A couple days after this streak of four, I ended up in my first threesome. I was very drunk. And I could not get it up at all. And it was very embarrassing. And the girls were not afraid to stick the knife in, twist it, and break it off. You know how it is. Initially I shrugged it off – I was blind drunk. Some alcohol is good, but too much has never been a good idea in terms of sexual performance. There are limits to the alcohol PE cure. But the more they talked about my big no-show, the more it became a psychological thing for me. And now, even after trying to have sex with three other girls, the problem persists. I don’t have ED. I wake up with hardons, I jerk off pretty much fine, I can even have sex… just only for precious minutes until I lose steam. I think my ego took a major hit with this threesome thing and my mind is playing tricks on me, in a situation where I was already questioning the point of so much sex, and masturbation was so pleasurable, but that’s apparently a dark road to go down.

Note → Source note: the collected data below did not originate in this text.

-- ==== Sys2Proof/Machine/Collect.lean ====
section
/-! DEFINITION. What the stations of a collective do beside their programs (R184 to R188, R197): the counts of ALLTOALLV, the
routing rows of DISPATCH and COMBINE, the partials of MERGE, the parameters of GATHERSUM. GET and PUT call it. Where a rule
fixes a result, the tile that leaves is the rule's: a program that follows its template makes the same one.
Log entry 67 (DEDUCED). -/

namespace Sys2Proof.Machine

open Sys2Proof

/-! ### The header (Table COL-4) -/

/-- Word `n` of the header. -/
def Inst.colW (i : Inst) (n : Nat) : Nat := i.col.hdr.getD n 0

/-- The station is of type `t` in a collective. -/
def Inst.colIs (i : Inst) (t : Nat) : Bool := i.typ = t && !i.col.hdr.isEmpty

def Inst.colOp (i : Inst) : Nat := bits (i.colW 0) 63 60
def Inst.colSat (i : Inst) : Bool := (i.colW 0).testBit 52
def Inst.colMembers (i : Inst) : Nat := bits (i.colW 0) 51 43 + 1
def Inst.colOutExp (i : Inst) : Int := toSigned 8 (bits (i.colW 4) 63 56)
def Inst.colShift (i : Inst) : Nat := bits (i.colW 4) 55 50
def Inst.colKmax (i : Inst) : Nat := bits (i.colW 4) 49 46
def Inst.colExperts (i : Inst) : Nat := bits (i.colW 4) 45 34 + 1
def Inst.colCaps (i : Inst) : Nat := bits (i.colW 4) 33 18
def Inst.colOutFmt (i : Inst) : Nat := bits (i.colW 4) 17 14
def Inst.colRows (i : Inst) : Nat := bits (i.colW 5) 31 0 + 1

def Inst.mapCol (i : Inst) (g : ColSt → ColSt) : Inst := { i with col := g i.col }

/-! ### Routing rows (R185, Table COL-3) -/

/-- K of a routing row. -/
def routeK (r : List Byte) : Nat := ((r.drop 32).headD 0).toNat

/-- The expert of slot `j`. -/
def routeExp (r : List Byte) (j : Nat) : Nat := leNat ((r.drop (2 * j)).take 2) % 4096

/-- The weight of slot `j`. -/
def routeWt (r : List Byte) (j : Nat) : Int := toSigned 16 (leNat ((r.drop (16 + 2 * j)).take 2))

/-- A routing row that does not fail the station. -/
def Inst.routeOk (i : Inst) (r : List Byte) : Bool :=
  decide (1 ≤ routeK r) && decide (routeK r ≤ i.colKmax) &&
    (List.range (routeK r)).all fun j => decide (routeExp r j < i.colExperts)

/-- A kept slot goes behind those of experts up to its own, so the plan is in the order of R185: expert, token, slot. -/
def insertSlot (x : SlotRef) : List SlotRef → List SlotRef
  | [] => [x]
  | y :: r => if x.expert < y.expert then x :: y :: r else y :: insertSlot x r

/-- One slot of a token: kept while fewer than CAPS rows have gone to its expert, else dropped and counted. -/
def ColSt.slot (caps : Nat) (c : ColSt) (x : SlotRef) : ColSt :=
  let n := nmGet c.sent x.expert 0
  if n < caps then { c with sent := mput c.sent x.expert (n + 1), plan := insertSlot x c.plan } else { c with dropped := c.dropped + 1 }

/-- One routing row: the next token. -/
def ColSt.route (caps : Nat) (c : ColSt) (r : List Byte) : ColSt :=
  let t := c.tokens.length
  (List.range (routeK r)).foldl (fun c j => c.slot caps ⟨routeExp r j, t, j⟩) { c with tokens := c.tokens ++ [r] }

/-- A tile on the routing input. -/
def Inst.getRouting (i : Inst) (rows : List Row) : Option Inst :=
  if (rows.map Prod.fst).all i.routeOk then some (i.mapCol fun c => (rows.map Prod.fst).foldl (ColSt.route i.colCaps) c) else none

/-- R185: a tile of expert rows that DISPATCH sends; its TAG names the expert, whose next kept slots its rows are. The station
fails when there are no such slots. -/
def Inst.sendRows (i : Inst) (t : Tile) : Option (Inst × Tile) :=
  let e0 := t.tag % 4096
  let e := if i.col.plan.any fun x => x.expert = e0 then e0 else (i.col.plan.head?.map SlotRef.expert).getD e0
  let mine := i.col.plan.filter fun x => x.expert = e
  if mine.length < t.rows then none
  else some (i.mapCol fun c => { c with plan := c.plan.filter (fun x => !(mine.take t.rows).contains x), puts := c.puts + t.rows }, { t with tag := e })

/-- R185: a tile that an expert's member returns: one row for each row sent, in the same order. -/
def Inst.getReturned (i : Inst) (t : Tile) (rows : List Row) : Option Inst :=
  let mine := i.col.plan.filter fun x => x.expert = t.tag % 4096
  if mine.length < t.rows then none
  else some (i.mapCol fun c => { c with
    plan := c.plan.filter fun x => !(mine.take t.rows).contains x
    back := c.back ++ (mine.take t.rows).zip (rows.map fun r => rowInts t.fmt r.1) })

/-- R186: the row of a token: its kept slots in ascending order, each term rounded once, `fit` after each addition. -/
def Inst.combineRow (i : Inst) (n tok : Nat) : List Int :=
  let r := i.col.tokens.getD tok []
  (List.range (routeK r)).foldl (fun acc j =>
    match i.col.back.find? fun e => e.1.token = tok && e.1.slot = j with
    | none => acc
    | some e => (acc.zip e.2).map fun v => (fit (v.1 + (rneShift (routeWt r j * v.2) i.colShift).1) 32 i.colSat).1)
    (List.replicate n 0)

/-- COMBINE puts the rows of its next tokens, once every kept slot of them has come back. -/
def Inst.putTokens (i : Inst) (t : Tile) : Inst × Tile :=
  let toks := (List.range t.rows).map fun r => i.col.puts + r
  let j := i.mapCol fun c => { c with puts := c.puts + t.rows }
  if t.fmt = 5 && decide (i.col.puts + t.rows ≤ i.col.tokens.length) && !(i.col.plan.any fun x => toks.contains x.token) then
    (j, { t with elems := (toks.map fun k => intsRow 5 (i.combineRow (t.rbytes / 4) k)).flatten })
  else (j, t)

/-! ### MERGE (R196, R197) -/

/-- A tile of a partial: the next one of its input. The station fails when it and another input's tile of the same number
disagree in R, H, head or row group. -/
def Inst.getPartial (i : Inst) (n : Nat) (t : Tile) : Option Inst :=
  let m : MergeIn := ⟨n, nmGet i.col.gots n 0, t.rows, t.rbytes, t.tag⟩
  if i.col.merge.any fun x => x.k = m.k && !(x.rows = m.rows && x.rbytes = m.rbytes && x.tag % 65536 = m.tag % 65536) then none
  else some (i.mapCol fun c => { c with merge := c.merge ++ [m], gots := mput c.gots n (m.k + 1) })

/-- Positions that a TAG covers. -/
def tagPositions (tag : Nat) : Nat := bits tag 39 16 + 1

/-- A tile of the merged partial: the first position of input 0 and the sum of the positions. The station fails above
16,777,216. -/
def Inst.putPartial (i : Inst) (t : Tile) : Option (Inst × Tile) :=
  let ms := i.col.merge.filter fun x => x.k = i.col.puts
  let sum := ms.foldl (fun n x => n + tagPositions x.tag) 0
  let j := i.mapCol fun c => { c with puts := c.puts + 1, merge := c.merge.filter fun x => x.k ≠ c.puts }
  match ms.find? fun x => x.input = 0 with
  | none => some (j, t)
  | some x =>
    if ms.length < i.ins.length then some (j, t)
    else if 2 ^ 24 < sum then none
    else some (j, { t with tag := fld (bits x.tag 63 40) 24 40 ||| fld (sum - 1) 24 16 ||| x.tag % 65536 })

/-! ### ALLTOALLV (R184) -/

/-- The station writes a receiver's result buffer. -/
def Inst.receives (i : Inst) : Bool := i.colIs 1 && i.colOp = 5

/-- The counts of phase 1 have all arrived. -/
def Inst.countsIn (i : Inst) : Bool := decide (4 * i.colMembers ≤ i.col.counts.length)

/-- A tile of phase 1 on input 0. The receiver fails when the sum of all counts exceeds its result buffer. -/
def Inst.getCounts (i : Inst) (t : Tile) : Option Inst :=
  let j := i.mapCol fun c => { c with counts := c.counts ++ t.elems }
  let sum := ((List.range i.colMembers).map fun k => leNat ((j.col.counts.drop (4 * k)).take 4)).foldl (· + ·) 0
  if j.countsIn && decide (Config.resultCap i.who.pid i.who.flow i.who.index < 64 * sum) then none else some j

/-! ### GET and PUT of a station of a collective -/

/-- GET binds tile `t` of input `n`; none: the station fails with REFUSED. -/
def State.colGet (s : State) (i : Inst) (n : Nat) (h : Handle) (t : Tile) : Option Inst :=
  if t.fin then some i
  else
    let rows := s.rowsOf i h
    if i.colIs 7 && n = 1 then i.getRouting rows
    else if i.colIs 8 && n + 1 = i.ins.length then i.getRouting rows
    else if i.colIs 8 && !i.col.tokens.isEmpty then i.getReturned t rows
    else if i.colIs 3 then i.getPartial n t
    else if i.receives && n = 0 && !i.countsIn then i.getCounts t
    else some i

/-- PUT sends tile `t`; none: the station fails with REFUSED. -/
def Inst.colPut (i : Inst) (t : Tile) : Option (Inst × Tile) :=
  if t.fin then some (i, t)
  else if i.colIs 7 then i.sendRows t
  else if i.colIs 8 then some (i.putTokens t)
  else if i.colIs 3 then i.putPartial t
  else some (i, t)

/-! ### GATHERSUM (R187) -/

/-- The station's sums go on to another station that adds them. -/
def State.handsOn (s : State) (i : Inst) : Bool :=
  match s.flowGet i.who.pid i.who.flow with
  | none => false
  | some f => i.outs.any fun sid =>
    match s.strmGet i.who.pid i.who.flow sid with
    | none => false
    | some st => st.cons.any fun c => f.stns.any fun x => c.station = some x.index && (x.typ = 2 || x.typ = 9)

/-- The table's descriptor stands at parameter offset 64; its row count is TABLE_ROWS. -/
def Inst.tableRows (i : Inst) (off rows : Nat) : Nat := if i.colIs 9 && off = 64 then i.colRows else rows

end Sys2Proof.Machine
end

I’ve been reading some interesting articles about how if you wire your brain to place masturbation first, your body will find real sex less exciting.
A couple things I’ve noticed. 1) The rim of my head has always been the most sensitive part of my dick, the part that brings me down. 2) Lately, the girls will be trying to get me hard so we can have sex, maybe giving me a blowjob, and I don’t get hard but I still get close to climax and then have to pull myself from the brink of orgasm, all while limp. 3) One thing that had been increasingly happening even before this big no-show was that when I was close to cumming, I would squeeze my muscles to calm myself down – but after two or three of those, my dick would just check out almost completely, almost as if “hey, if you don’t want me to be aroused then I’m outta here.” 4) lately my prostate area has felt kinda tight. Could that be a tight pelvic floor?

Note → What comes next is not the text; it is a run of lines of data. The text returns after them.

/-- A mirror copy leaves on the analysis port: as one frame on FP15 (R246), as MIRROR messages on an attach port, where it is
dropped without the MGMT credits (R245, R306). -/
def State.sendMirror (s : State) (e : Nat) (c : CoreFrame) : State :=
  if e < 16 then (s.emit (.mirror e c.f.tag c.f.payload)).bump (K.mirCopies c.f.tag) 1
  else
    let ms := mirrorMsgs e c.f.payload
    if (ms.foldl (fun n m => n + outCost m) 0) ≤ (s.aport (e - 16)).send.getD 2 0 then
      (s.each ms fun s m => s.capPush (e - 16) m).bump (K.mirCopies c.f.tag) 1
    else s.dropCopy c.f.tag c.quad c.f.pid

/-- A copy starts at its egress. A mirror copy leaves at once; a fabric copy whose tail is here too. `seen` as in R233's checks of
the cells that it frees. -/
def State.startCopy (s : State) (e : Nat) (c : CoreFrame) (seen : NMap) : State :=
  let s0 := ((s.quadEv c.quad 0x102 c.f.pid c.cells).quadEv c.quad (if c.tail = 0 then 0x10B else 0x10C) c.f.pid 1).quadEv
    c.quad (0x110 + c.f.tc % 8) c.f.pid 1
  let s1 := (s0.gateCross e c.f).mapSw fun x => { x with
    lastIn := mput x.lastIn (8 * e + c.f.tc) c.ingress, waitAt := mput x.waitAt e s.now }
  let r := s1.mirSelectAll 1 e c.ingress c.f
  let whole := c.tail = 1 && (decide (e < 16) || c.f.kind = kMirror)
  let s2 := r.1.setCore c.id fun d => { d with
    egr := removeAll d.egr [e], started := if whole then d.started else d.started ++ [e], mirr := d.mirr ++ r.2 }
  let s3 := if c.tail = 1 then s2.mirFlush c.id false else s2
  if c.f.kind = kMirror then (s3.sendMirror e c).coreOutSeen c.id seen
  else if whole then (s3.sendOn e c.f false).coreOutSeen c.id seen
  else s3

/-- EGRESS_ARBITRATION (R231): an egress that is free starts a frame. `seen` gives what a read of a pushed cell pointer shows, where
it shows another value (R233). -/
def execEgressArbitration (egress : Nat) (seen : NMap) (s : State) : Res :=
  .next (if !s.egressFree egress then s
    else
      match s.arbitrate egress with
      | (s1, none) => s1
      | (s1, some c) => (s1.startCopy egress c seen).settleCells)

/-! ### The tile-buffer cache (R236) -/

/-- Tiles that wait for a buffer are delivered (R142). Log entry 17 (DESIGN CHOICE). -/
def State.pumpAll (s : State) : State :=
  s.each s.stn.strms fun s t => s.each t.cons fun s c => s.pumpTransit t.pid t.flow t.sid c.idx 4097

/-- R237: a pointer from the ring goes into the cache when it passes the checks. -/
def State.cacheBuf (s : State) (v : Nat) : State :=
  match s.ringBuf v with
  | some b =>
    if s.bufRefs b = 0 && !s.sw.tbCache.contains b then s.mapSw fun x => { x with tbCache := x.tbCache ++ [b] } else s.tbufError b
  | none => s.tbufError (v / 4096)

/-- The ring entries of buffers `bs` are taken from the ring, or written anew. -/
def State.clearSeen (s : State) (bs : List Nat) : State :=
  s.mapSw fun x => { x with ringSeen := x.ringSeen.filter fun e => !bs.contains e.1 }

I don’t want to deal with drugs. I also understand that I’m about to be 40, not a spring chicken anymore. I am starting to exercise much more, cutting out the porn, damn near cutting out masturbation too, drinking a lot less, especially around girls, and just generally trying to rewire my body and mind to approach sex in a more healthy way. I guess my big questions are 1) is it possible that where alcohol used to delay orgasms in a man it can now exacerbate them? 2) Is it possible that kegel muscles can actually kill your erection? 3) What can I do to really cure my PE this time, without gigantic quantities of alcohol? It almost seems like now the PE is worse, because for some reason my orgasms are much stronger these days than they used to be since I started exploring new ways to cum alone.
oh PS: never heard about reverse kegels until I visited this site but just now realizing that at any one time my pelvic floor muscles are two miles up my ass.